Air resistance affects the
trajectory of all these balls, but regardless of what set them in motion or
where they might land, their basic paths are described by a simple equation
found in Newton’s Principia, his seminal 1687 book on motion and gravity. Several
years later, Newton interpreted his discoveries for the Latin-literate lay
reader in The System of the World, which includes a description of what would happen if you
hurled stones horizontally at higher and higher speeds. Newton first notes the
obvious: the stones would hit the ground farther and farther away from the
release point, eventually landing beyond the horizon. He then reasons that if
the speed were high enough, a stone would travel the Earth’s entire
circumference, never hit the ground, and return to smack you in the back of the
head. If you ducked at that instant, the object would continue forever in what
is commonly called an orbit. You can’t get more ballistic than that.
The speed needed to achieve Low
Earth Orbit (affectionately called LEO) is a little less than 18,000 miles per
hour sideways, making the round trip about an hour and a half. Had Sputnik
1, the first
artificial satellite, or Yury Gagarin, the first human to travel beyond Earth’s
atmosphere, not reached that speed after being launched, they would never have
made it into orbit.
Newton
also showed that the gravity exerted by any spherical object acts as though all
the object’s mass were concentrated at its center. Indeed, anything tossed
between two people on the Earth’s surface is also in orbit, except that the
trajectory happens to intersect the ground. This was as true for Alan B.
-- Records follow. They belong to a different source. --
-- ==== Sys2Proof/Tests/Slice0.lean ====
section
/-! SUPPORT. Tests on fixed values, each of one step unless it says otherwise, with expected results from 30_encoding.md and
95_test_vectors.md (V10 to V73), and for every statement with hypotheses one witness that meets them together. -/

namespace Sys2Proof.Tests

open Sys2Proof.Machine

/-! ### States -/

/-- CFG-A of 95_test_vectors.md; the parameters it does not use are 0. -/
def cfgA : Params where
  retryBudget := 8
  cpol := true
  cpha := true
  br := 3
  gpioSpeed := 0
  coreClkHz := 72000000
  tgPeriodMax := 16777216
  usLoopK := 8
  pollsPerFrameMax := 0

/-- RST0 under a configuration. -/
def rst0 (p : Params) : State := { State.reset with cfg := p }

/-- INIT0 under CFG-A, with nothing in HIST (V30). -/
def init0 : State :=
  { rst0 cfgA with clken := 0b11, pincfg := 0xE5, spicfg := 0x055F, sck := .high }

/-- INIT0 in mode 0 (CPOL = CPHA = 0) with a budget of 1. -/
def mode0 : State :=
  { rst0 { cfgA with retryBudget := 1, cpol := false, cpha := false } with
    clken := 0b11, pincfg := 0xE5, spicfg := 0x055C, sck := .low }

/-- The state a step answers, the same state where it answers none. -/
def nextOr (o : Host.Outcome State Fault Refusal) (s : State) : State :=
  match o with
  | .next t => t
  | .fault _ => s
  | .refused _ => s

/-- Whether a step or a run answers a state. -/
def isNext : Host.Outcome State Fault Refusal → Bool
  | .next _ => true
  | .fault _ => false
  | .refused _ => false

/-- A state right after the issue of a command. -/
def issued (i : Instr) (s : State) : State := nextOr (exec i s) s

/-- A state right after a run. -/
def ran (ts : List Turn) (s : State) : State := nextOr (runTurns ts s) s

theorem runTurns_eq_ran {ts : List Turn} {s : State} (h : isNext (runTurns ts s) = true) : runTurns ts s = .next (ran ts s) := by
  unfold ran; cases hr : runTurns ts s <;> simp_all [nextOr, isNext]

/-- A state with these micro-steps pending. -/
def pending (ops : List MicroOp) (s : State) : State := { s with busy := true, cont := ops }

/-- A frame's eighteen SHIFTER steps. -/
def frame : List Turn := List.replicate 18 .shifter

theorem duringCommand_of_all {ts : List Turn} (h : (ts.all fun t => t != .host && !t.isReset) = true) : DuringCommand ts := by
  intro t ht
  have := List.all_eq_true.1 h t ht
  simpa using this

/-! ### WellFormed (30_encoding.md R97: counts are 8 bits) -/

theorem test_wra_of_255_is_wellformed : Instr.WellFormed (.wra (List.replicate 255 0)) := by decide +kernel
theorem test_wra_of_256_is_illformed : ¬ Instr.WellFormed (.wra (List.replicate 256 0)) := by decide +kernel
theorem test_wrrd_of_255_is_wellformed : Instr.WellFormed (.wrrd (List.replicate 255 0) 0xFF) := by decide +kernel
theorem test_wrrd_of_256_is_illformed : ¬ Instr.WellFormed (.wrrd (List.replicate 256 0) 0) := by decide +kernel

/-! ### Decoding, byte by byte from 30_encoding.md R92, R94 (V10 to V19) -/

theorem test_decode_init : decode [0x01] = .ok .init := by decide
theorem test_decode_sel : decode [0x10] = .ok .sel := by decide
theorem test_decode_desel : decode [0x11] = .ok .desel := by decide
theorem test_decode_outlo : decode [0x12, 0x01] = .ok (.outlo 0x01) := by decide
theorem test_decode_outhi : decode [0x13, 0xFF] = .ok (.outhi 0xFF) := by decide
theorem test_decode_wrb : decode [0x20, 0x5A] = .ok (.wrb 0x5A) := by decide
theorem test_decode_rd : decode [0x21, 0xAD, 0x06] = .ok (.rd 0xAD 6) := by decide
theorem test_decode_wra : decode [0x22, 0x02, 0x12, 0x34] = .ok (.wra [0x12, 0x34]) := by decide
theorem test_decode_wra_empty : decode [0x22, 0x00] = .ok (.wra []) := by decide
theorem test_decode_wrrd : decode [0x23, 0x02, 0x03, 0x00, 0x02] = .ok (.wrrd [0x00, 0x02] 3) := by decide
theorem test_decode_wrrd_read_only : decode [0x23, 0x00, 0x03] = .ok (.wrrd [] 3) := by decide
theorem test_decode_tkstart : decode [0x30] = .ok .tkstart := by decide
theorem test_decode_dlyms : decode [0x31, 0xE8, 0x03, 0x00, 0x00] = .ok (.dlyms 1000) := by decide
theorem test_decode_dlyms_all_ones : decode [0x31, 0xFF, 0xFF, 0xFF, 0xFF] = .ok (.dlyms 4294967295) := by decide
theorem test_decode_dlyus : decode [0x32, 0x0A, 0x00, 0x00, 0x00] = .ok (.dlyus 10) := by decide
theorem test_decode_dlys : decode [0x33] = .ok .dlys := by decide

/-- V18. -/
theorem test_reserved_opcodes : ∀ b ∈ [0x00, 0xFF, 0x02, 0x14, 0x24, 0x34], decode [b] = .error .reservedOpcode := by
  decide

/-- V19, the empty packet among them. -/
theorem test_bad_lengths : ∀ p ∈ [[0x21, 0xAD], [0x21, 0xAD, 0x06, 0x00], [0x10, 0x00], [0x22, 0x03, 0x12, 0x34],
    [0x23, 0x02, 0x03, 0x00], [0x31, 0x03, 0x00], []], decode p = .error .badPacketLength := by decide

/-- 30_encoding.md R103's examples, written by the encoder. -/
theorem test_encode_examples :
    encode (.rd 0xAD 6) = [0x21, 0xAD, 0x06] ∧ encode (.wrrd [0x00, 0x02] 8) = [0x23, 0x02, 0x08, 0x00, 0x02] ∧
      encode (.dlyms 3) = [0x31, 0x03, 0x00, 0x00, 0x00] := by decide

/-- The opcode table numbers byte 0 as bits 7 to 0; every bit above the given ones is 0. -/
theorem test_table_words :
    decodeTableWord 8 0x01 = some .init ∧ decodeTableWord 16 0x0112 = some (.outlo 0x01) ∧
      decodeTableWord 24 0x06AD21 = some (.rd 0xAD 6) ∧ decodeTableWord 16 0x0222 = some (.wra [0, 0]) ∧
      decodeTableWord 24 0x030123 = some (.wrrd [0] 3) ∧ decodeTableWord 40 0x3E831 = some (.dlyms 1000) ∧
      decodeTableWord 8 0x00 = none := by decide

/-! ### Placing a packet -/

theorem test_withFetchWord_runs_sel :
    step ((rst0 cfgA).withFetchWord 8 0x10) = exec .sel (rst0 cfgA) := by rfl
theorem test_withFetchWord_ends_a_command :
    step ((pending [.readTick] (rst0 cfgA)).withFetchWord 8 0x33) = exec .dlys (rst0 cfgA) := by rfl

/-! ### INIT and chip-select (V30 to V39) -/

/-- V30: INIT0 from RST0, HIST gaining DONE alone. -/
theorem test_init_configures :
    let t := ran [.seq] (issued .init (rst0 cfgA))
    (t.clken, t.pincfg, t.spicfg) = (0b11, 0xE5, 0x055F) ∧ (t.csout, t.sck, t.mosi, t.hist) = (true, .high, .u, [.done 0x01 []]) := by
  decide
/-- V37: a second INIT only raises CS. -/
theorem test_second_init_raises_cs :
    ran [.seq] (issued .init { init0 with csout := false }) =
      { init0 with csout := true, op := 0x01, respPort := some [], hist := [.csh, .done 0x01 []] } := by decide +kernel
/-- "for other parameter values" (95_test_vectors.md section 2.3). -/
theorem test_init_other_parameters :
    spicfgInit { cfgA with cpol := false, cpha := false, br := 0 } = 0x0544 ∧
      spicfgInit { cfgA with cpol := false, cpha := true, br := 7 } = 0x057D ∧
      spicfgInit { cfgA with cpol := true, cpha := false, br := 2 } = 0x0556 := by decide
/-- V39. -/
theorem test_init_during_transfer :
    seqStep (issued .init { init0 with txpend := true, shbusy := true }) = .refused .initDuringTransfer := by rfl
/-- V38: the driver works from reset. -/
theorem test_sel_from_reset :
    let t := ran [.seq] (issued .sel (rst0 cfgA))
    (t.csout, t.hist) = (false, [.csl, .done 0x10 []]) := by decide
/-- V32: a second SEL changes nothing. -/
theorem test_sel_again :
    let t := ran [.seq] (issued .sel { init0 with csout := false })
    (t.csout, t.hist) = (false, [.done 0x10 []]) := by decide
/-- V33. -/
theorem test_desel :
    let t := ran [.seq] (issued .desel { init0 with csout := false })
    (t.csout, t.hist) = (true, [.csh, .done 0x11 []]) := by decide
/-- V28: DESEL in the middle of a frame leaves the frame alone. -/
theorem test_desel_during_frame :
    let s := { init0 with csout := false, shbusy := true, edge := 9, shtx := 0xAD, shrx := 0x03, mosi := .low }
    let t := ran [.seq] (issued .desel s)
    (t.csout, t.shbusy, t.edge, t.sck, t.mosi, t.shtx, t.shrx) = (true, true, 9, s.sck, .low, 0xAD, 0x03) := by
  decide
/-- V35. -/
theorem test_outlo : (ran [.seq] (issued (.outlo 0x01) init0)).csout = false := by decide
/-- V36: complete in the issue step. -/
theorem test_outlo_unknown_pin :
    let t := issued (.outlo 0x02) { init0 with csout := false }
    (t.csout, t.busy, t.hist) = (false, false, [.done 0x12 []]) := by decide
/-- V35. -/
theorem test_outhi : (ran [.seq] (issued (.outhi 0x01) { init0 with csout := false })).csout = true := by decide
/-- V36. -/
theorem test_outhi_unknown_pin :
    let t := issued (.outhi 0xFF) { init0 with csout := false }
    (t.csout, t.busy, t.hist) = (false, false, [.done 0x13 []]) := by decide

/-! ### Transactions -/

/-- V40: the first micro-step of WRB 0x5A. -/
theorem test_wrb_sends :
    let t := ran [.seq] (issued (.wrb 0x5A) init0)
    (t.txdr, t.txpend, txe t, t.cont) = (0x5A, true, false, [.flagCheck .txe 0]) := by decide
/-- V26: before INIT no frame starts. -/
theorem test_wrb_before_init :
    let t := ran [.seq, .shifter] (issued (.wrb 0x5A) (rst0 cfgA))
    (t.txdr, t.txpend, t.shbusy, t.sck, t.mosi, t.hist) = (0x5A, true, false, .u, .u, []) := by decide
/-- R159: the command's byte goes out first. -/
theorem test_rd_sends_command :
    let t := ran [.seq] (issued (.rd 0xAD 6) init0)
    (t.txdr, t.a1, t.cont.length) = (0xAD, 6, 27) := by decide
/-- R74: SEQ.RSP[0 … len−1] goes to HOST; RXDR is read as it stands (R153). -/
theorem test_rd_returns_bytes :
    let s := pending [.receiveByte (some 1)] { init0 with op := 0x21, a1 := 2, rsp := [0x11], rxdr := 0x22, rxne := false }
    let t := ran [.seq] s
    (t.respPort, t.busy, t.hist) = (some [0x11, 0x22], false, [.done 0x21 [0x11, 0x22]]) := by decide
/-- R160: the bytes of TXBUF in order. -/
theorem test_wra_sends_first :
    let t := ran [.seq] (issued (.wra [0x12, 0x34]) init0)
    (t.txdr, t.cont) = (0x12, [.flagCheck .txe 0, .sendByte (.txbuf 1), .flagCheck .txe 0]) := by decide
theorem test_wra_empty :
    let t := issued (.wra []) init0
    (t.busy, t.respPort, t.hist) = (false, some [], [.done 0x22 []]) := by decide
/-- R161: with nothing to send the first byte out is a dummy. -/
theorem test_wrrd_read_only :
    let t := ran [.seq] (issued (.wrrd [] 3) init0)
    (t.txdr, t.a0, t.a1) = (0xFF, 0, 3) := by decide
theorem test_wrrd_no_discard :
    (issued (.wrrd [0x07] 1) init0).cont =
      [.sendByte (.txbuf 0), .flagCheck .txe 0, .sendByte .dummy, .flagCheck .txe 0, .flagCheck .rxne 0,
        .receiveByte (some 0)] := by decide
/-- R154: the eighth failed check of a budget of 8 ends the poll. -/
theorem test_poll_times_out :
    (ran [.seq] (pending [.flagCheck .rxne 7, .receiveByte none] init0)).cont = [.receiveByte none] ∧
      (ran [.seq] (pending [.flagCheck .rxne 6, .receiveByte none] init0)).cont = [.flagCheck .rxne 7, .receiveByte none] := by
  decide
Shepard’s fifteen-minute ride aboard the Mercury spacecraft Freedom 7, in 1961, as it is for a golf
drive by Tiger Woods, a home run by Sammy Sosa, or a ball tossed by a child:
they have executed what are sensibly called suborbital trajectories. Were the
Earth’s surface not in the way, all these objects would execute perfect, albeit
elongated, orbits around Earth’s center. And though the law of gravity doesn’t
distinguish among these trajectories, NASA does. Shepard’s journey was mostly
free of air resistance, because it reached an altitude where there’s hardly any
atmosphere. For that reason alone, the media promptly crowned him America’s
first space traveler.
Suborbital
paths are the trajectories of choice for ballistic missiles. Like a hand
grenade that arcs ballistically toward its target after being hurled, a
ballistic missile “flies” only under the action of gravity after being
launched. These weapons of mass destruction travel hypersonically, fast enough
to traverse half of the Earth’s circumference in forty-five minutes before plunging
back to the surface at thousands of miles an hour. If a ballistic missile is
heavy enough, the thing can do more damage just by falling out of the sky than
can the explosion of the conventional bomb it carries on board.
The
world’s first ballistic missile was the V-2 rocket, designed by a team of
German scientists under the leadership of Wernher von Braun and used by the
Nazis during the Second World War, primarily against England. As the first
object to be launched above Earth’s atmosphere, the bullet-shaped, large-finned
V-2 (the “V” stands for Vergeltungswaffen, or Vengeance Weapon) inspired an
entire generation of spaceship illustrations. After surrendering to the Allied
forces, von Braun was brought to the United States, where in 1958 he directed the
launch of Explorer 1, the
first U.S. satellite. Shortly thereafter, he was transferred to the newly
created National Aeronautics and Space Administration. There he developed the
Saturn V, the most powerful rocket ever created, making it possible to fulfill
the American dream of landing on the Moon.
While
hundreds of artificial satellites orbit Earth, the Earth itself orbits the Sun.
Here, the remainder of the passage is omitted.